WORK TO BE COMPLETED: Output exactly the lines below, starting with the line that has "meets a full one is discarded and counted. -/" and going on through the line that has "if !s.isOpen 10 then s", both included, and no other lines.

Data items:
Content starts
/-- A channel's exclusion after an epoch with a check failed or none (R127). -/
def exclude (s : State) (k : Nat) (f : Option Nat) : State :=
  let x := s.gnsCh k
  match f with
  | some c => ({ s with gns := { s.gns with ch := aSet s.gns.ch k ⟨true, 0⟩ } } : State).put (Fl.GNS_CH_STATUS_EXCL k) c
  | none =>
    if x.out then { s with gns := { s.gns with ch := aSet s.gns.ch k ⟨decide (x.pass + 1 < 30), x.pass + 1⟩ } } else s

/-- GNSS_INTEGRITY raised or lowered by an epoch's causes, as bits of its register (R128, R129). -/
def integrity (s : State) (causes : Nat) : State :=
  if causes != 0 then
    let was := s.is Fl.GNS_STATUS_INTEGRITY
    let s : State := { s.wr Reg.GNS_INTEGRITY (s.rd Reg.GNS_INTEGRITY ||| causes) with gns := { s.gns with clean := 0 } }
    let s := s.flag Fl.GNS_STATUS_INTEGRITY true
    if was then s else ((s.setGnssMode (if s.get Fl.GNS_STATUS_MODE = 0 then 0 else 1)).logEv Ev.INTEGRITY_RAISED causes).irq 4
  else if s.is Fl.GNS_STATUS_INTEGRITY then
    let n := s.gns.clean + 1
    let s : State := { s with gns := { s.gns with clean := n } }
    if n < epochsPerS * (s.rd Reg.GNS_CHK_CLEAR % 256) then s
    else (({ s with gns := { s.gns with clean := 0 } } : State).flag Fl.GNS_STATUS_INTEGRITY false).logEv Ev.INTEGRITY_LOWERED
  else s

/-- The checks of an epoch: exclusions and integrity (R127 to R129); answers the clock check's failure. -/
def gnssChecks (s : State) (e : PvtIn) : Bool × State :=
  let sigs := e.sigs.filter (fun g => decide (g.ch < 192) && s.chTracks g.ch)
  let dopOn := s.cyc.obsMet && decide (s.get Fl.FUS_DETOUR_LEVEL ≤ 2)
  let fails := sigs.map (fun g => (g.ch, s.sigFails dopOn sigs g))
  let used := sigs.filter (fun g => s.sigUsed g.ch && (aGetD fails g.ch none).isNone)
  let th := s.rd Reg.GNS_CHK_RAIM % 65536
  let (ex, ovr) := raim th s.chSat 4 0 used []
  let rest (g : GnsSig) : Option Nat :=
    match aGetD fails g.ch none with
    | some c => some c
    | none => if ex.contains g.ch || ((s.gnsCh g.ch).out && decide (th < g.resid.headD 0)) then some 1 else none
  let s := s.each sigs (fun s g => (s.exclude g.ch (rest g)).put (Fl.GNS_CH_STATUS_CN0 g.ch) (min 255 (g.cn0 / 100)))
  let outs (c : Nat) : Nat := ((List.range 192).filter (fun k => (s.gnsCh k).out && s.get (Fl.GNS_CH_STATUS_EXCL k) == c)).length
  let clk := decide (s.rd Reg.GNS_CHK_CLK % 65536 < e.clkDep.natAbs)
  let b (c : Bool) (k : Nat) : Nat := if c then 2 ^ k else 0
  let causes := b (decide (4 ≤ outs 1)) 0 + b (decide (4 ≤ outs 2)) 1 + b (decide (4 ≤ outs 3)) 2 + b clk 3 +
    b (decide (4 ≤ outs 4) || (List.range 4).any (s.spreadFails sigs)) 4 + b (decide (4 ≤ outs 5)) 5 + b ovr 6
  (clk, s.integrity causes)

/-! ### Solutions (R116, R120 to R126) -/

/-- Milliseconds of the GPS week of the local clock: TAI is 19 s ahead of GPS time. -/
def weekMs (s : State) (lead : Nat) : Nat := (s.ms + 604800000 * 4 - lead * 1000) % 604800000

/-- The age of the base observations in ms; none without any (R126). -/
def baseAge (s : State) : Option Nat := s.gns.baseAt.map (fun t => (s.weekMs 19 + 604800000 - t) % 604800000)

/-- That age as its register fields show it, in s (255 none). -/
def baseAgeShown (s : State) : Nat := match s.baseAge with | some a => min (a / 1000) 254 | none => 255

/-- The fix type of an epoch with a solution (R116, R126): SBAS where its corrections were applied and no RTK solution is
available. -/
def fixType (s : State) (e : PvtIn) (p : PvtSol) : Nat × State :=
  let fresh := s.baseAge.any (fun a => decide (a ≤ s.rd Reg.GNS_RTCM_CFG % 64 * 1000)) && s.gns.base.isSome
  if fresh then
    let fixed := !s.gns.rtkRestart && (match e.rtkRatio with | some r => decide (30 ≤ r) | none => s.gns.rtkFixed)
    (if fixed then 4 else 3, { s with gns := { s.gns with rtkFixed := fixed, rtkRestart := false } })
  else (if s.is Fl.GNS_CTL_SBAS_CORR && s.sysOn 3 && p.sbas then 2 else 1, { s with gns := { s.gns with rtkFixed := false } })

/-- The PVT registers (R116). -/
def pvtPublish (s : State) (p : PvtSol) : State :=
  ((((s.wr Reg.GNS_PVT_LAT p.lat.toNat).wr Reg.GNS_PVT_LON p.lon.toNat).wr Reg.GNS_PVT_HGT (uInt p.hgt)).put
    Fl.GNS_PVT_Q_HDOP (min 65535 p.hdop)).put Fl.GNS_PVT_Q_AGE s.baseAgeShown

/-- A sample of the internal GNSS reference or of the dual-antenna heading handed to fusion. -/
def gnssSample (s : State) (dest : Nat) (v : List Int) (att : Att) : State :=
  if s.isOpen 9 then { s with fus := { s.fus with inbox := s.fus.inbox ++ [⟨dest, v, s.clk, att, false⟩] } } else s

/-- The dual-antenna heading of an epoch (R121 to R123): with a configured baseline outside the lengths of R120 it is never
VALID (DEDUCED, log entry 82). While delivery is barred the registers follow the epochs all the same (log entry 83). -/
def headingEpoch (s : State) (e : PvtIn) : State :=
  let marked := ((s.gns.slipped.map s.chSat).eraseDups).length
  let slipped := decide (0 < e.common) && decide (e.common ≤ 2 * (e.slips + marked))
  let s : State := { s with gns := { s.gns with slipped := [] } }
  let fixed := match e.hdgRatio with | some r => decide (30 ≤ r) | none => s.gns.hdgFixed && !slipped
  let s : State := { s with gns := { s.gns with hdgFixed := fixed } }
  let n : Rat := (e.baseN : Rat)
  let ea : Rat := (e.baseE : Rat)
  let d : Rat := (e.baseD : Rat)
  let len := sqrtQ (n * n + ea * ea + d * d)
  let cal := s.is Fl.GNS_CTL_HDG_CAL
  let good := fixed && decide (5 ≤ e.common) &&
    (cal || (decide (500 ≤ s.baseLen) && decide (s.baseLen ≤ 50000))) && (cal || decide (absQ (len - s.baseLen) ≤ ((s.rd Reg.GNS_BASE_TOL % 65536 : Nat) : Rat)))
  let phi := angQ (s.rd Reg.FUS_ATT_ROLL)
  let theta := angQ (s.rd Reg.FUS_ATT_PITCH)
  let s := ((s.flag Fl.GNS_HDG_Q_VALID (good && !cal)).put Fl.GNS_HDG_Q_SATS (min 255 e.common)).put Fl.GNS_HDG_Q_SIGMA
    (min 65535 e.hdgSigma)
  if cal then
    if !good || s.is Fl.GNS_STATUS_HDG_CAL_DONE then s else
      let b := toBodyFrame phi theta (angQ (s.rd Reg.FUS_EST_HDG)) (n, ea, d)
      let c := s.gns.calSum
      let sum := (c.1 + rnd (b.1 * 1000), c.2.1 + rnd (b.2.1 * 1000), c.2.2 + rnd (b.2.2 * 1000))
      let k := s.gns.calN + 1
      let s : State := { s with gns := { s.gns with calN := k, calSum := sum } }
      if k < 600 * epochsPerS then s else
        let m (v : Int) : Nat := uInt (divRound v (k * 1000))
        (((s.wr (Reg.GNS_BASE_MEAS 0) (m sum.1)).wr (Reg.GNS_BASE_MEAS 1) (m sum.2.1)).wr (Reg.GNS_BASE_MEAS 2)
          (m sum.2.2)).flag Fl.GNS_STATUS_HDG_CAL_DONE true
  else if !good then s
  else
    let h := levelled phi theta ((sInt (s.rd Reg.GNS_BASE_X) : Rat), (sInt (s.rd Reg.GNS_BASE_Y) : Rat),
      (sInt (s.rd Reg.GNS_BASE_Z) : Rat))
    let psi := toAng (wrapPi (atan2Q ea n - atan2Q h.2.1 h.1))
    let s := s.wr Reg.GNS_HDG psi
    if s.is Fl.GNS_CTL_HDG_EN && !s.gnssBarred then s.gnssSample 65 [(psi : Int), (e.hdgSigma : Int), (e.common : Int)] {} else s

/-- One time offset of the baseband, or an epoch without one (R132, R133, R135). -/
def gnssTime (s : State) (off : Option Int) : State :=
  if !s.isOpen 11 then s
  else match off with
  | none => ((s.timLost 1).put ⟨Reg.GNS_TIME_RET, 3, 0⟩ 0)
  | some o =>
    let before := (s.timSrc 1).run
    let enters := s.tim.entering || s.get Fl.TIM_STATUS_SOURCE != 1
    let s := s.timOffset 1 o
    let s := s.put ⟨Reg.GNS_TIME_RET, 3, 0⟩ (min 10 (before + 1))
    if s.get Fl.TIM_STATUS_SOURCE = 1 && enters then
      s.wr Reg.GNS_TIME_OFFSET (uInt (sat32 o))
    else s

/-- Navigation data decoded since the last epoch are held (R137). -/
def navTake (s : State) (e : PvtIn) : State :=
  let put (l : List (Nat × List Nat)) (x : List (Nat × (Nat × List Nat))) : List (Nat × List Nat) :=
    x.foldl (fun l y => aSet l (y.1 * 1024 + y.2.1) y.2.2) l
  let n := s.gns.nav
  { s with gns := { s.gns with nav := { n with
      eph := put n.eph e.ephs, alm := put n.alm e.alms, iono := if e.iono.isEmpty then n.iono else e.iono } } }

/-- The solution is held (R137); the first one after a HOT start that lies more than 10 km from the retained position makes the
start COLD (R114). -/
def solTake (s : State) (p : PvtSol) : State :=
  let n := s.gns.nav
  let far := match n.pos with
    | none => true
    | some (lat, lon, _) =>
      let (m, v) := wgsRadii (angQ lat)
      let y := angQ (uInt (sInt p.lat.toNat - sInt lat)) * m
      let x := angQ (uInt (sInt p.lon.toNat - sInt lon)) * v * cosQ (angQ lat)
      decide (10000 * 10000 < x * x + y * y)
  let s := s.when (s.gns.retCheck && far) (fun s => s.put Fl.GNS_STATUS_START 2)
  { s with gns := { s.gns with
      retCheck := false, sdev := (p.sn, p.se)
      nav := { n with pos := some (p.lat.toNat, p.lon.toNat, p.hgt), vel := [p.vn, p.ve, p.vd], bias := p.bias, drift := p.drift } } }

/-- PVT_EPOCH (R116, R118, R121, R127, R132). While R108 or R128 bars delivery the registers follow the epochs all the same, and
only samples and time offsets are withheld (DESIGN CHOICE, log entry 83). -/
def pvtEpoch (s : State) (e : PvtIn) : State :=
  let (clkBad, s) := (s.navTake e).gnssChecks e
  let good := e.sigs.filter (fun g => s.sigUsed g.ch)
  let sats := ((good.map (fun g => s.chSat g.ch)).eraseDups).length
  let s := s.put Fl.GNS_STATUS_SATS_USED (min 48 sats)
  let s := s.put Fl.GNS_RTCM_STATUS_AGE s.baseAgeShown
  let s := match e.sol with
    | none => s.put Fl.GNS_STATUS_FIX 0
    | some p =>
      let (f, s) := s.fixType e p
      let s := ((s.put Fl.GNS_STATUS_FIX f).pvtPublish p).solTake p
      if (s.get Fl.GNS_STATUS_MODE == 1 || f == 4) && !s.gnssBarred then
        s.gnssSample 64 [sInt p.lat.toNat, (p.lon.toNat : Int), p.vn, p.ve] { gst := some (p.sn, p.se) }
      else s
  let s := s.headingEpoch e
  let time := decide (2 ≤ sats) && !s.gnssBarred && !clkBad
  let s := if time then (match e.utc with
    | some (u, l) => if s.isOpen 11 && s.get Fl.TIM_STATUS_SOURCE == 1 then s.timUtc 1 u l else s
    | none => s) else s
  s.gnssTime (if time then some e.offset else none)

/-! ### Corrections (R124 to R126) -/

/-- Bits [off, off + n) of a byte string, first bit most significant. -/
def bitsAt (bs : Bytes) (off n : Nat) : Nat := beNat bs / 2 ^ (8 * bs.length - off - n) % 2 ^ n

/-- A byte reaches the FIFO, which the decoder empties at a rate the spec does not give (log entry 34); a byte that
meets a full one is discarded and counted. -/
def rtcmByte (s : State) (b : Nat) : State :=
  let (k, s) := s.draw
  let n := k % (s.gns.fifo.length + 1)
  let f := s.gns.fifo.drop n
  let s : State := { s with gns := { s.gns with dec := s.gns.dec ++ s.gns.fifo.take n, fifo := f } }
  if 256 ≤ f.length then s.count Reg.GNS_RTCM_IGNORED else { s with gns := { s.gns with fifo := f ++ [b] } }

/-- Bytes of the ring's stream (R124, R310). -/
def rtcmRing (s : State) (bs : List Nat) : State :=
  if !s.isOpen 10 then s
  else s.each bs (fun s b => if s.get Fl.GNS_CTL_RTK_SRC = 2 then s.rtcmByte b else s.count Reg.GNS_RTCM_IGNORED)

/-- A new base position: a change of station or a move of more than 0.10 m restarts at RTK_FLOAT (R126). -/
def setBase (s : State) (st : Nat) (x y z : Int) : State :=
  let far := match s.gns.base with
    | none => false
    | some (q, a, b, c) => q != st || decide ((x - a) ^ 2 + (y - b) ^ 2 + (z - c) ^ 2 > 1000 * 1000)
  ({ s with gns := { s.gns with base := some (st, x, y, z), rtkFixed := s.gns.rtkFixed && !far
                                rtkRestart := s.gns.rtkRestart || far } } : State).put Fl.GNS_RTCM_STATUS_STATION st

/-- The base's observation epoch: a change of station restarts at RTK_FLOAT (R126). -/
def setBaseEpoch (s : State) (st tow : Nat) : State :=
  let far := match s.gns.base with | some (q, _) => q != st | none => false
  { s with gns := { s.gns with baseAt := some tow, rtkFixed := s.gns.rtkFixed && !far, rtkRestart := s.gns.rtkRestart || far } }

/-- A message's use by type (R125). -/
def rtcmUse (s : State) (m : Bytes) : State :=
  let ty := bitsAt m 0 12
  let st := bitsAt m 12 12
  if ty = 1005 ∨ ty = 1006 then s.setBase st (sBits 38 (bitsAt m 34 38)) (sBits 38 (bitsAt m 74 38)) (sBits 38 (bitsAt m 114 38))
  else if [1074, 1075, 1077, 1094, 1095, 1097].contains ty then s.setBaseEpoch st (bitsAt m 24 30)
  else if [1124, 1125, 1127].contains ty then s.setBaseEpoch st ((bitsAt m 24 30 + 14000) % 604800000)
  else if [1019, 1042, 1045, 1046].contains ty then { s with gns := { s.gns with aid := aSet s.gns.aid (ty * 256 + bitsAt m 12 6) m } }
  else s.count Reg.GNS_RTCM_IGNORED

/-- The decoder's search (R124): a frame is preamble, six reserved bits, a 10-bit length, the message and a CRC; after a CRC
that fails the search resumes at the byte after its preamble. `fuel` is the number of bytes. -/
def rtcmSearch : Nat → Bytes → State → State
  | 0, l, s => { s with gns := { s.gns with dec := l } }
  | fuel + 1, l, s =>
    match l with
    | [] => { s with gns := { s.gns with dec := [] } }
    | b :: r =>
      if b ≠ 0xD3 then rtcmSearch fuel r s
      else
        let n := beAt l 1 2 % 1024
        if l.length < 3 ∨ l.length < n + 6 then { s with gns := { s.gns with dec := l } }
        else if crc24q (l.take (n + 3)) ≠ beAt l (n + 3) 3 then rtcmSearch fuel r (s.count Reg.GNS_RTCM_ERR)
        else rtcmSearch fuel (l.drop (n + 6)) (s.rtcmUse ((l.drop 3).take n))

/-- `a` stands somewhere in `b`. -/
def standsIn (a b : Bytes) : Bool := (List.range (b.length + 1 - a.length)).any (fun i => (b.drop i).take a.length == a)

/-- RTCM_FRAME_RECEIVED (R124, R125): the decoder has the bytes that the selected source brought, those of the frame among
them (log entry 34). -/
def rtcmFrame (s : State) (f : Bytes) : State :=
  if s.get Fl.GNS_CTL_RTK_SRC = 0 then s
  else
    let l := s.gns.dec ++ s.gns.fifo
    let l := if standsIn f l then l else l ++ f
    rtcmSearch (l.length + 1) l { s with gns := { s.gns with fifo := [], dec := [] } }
Content ends
REPLY TO THE TASK:
meets a full one is discarded and counted. -/
def rtcmByte (s : State) (b : Nat) : State :=
  let (k, s) := s.draw
  let n := k % (s.gns.fifo.length + 1)
  let f := s.gns.fifo.drop n
  let s : State := { s with gns := { s.gns with dec := s.gns.dec ++ s.gns.fifo.take n, fifo := f } }
  if 256 ≤ f.length then s.count Reg.GNS_RTCM_IGNORED else { s with gns := { s.gns with fifo := f ++ [b] } }

/-- Bytes of the ring's stream (R124, R310). -/
def rtcmRing (s : State) (bs : List Nat) : State :=
  if !s.isOpen 10 then s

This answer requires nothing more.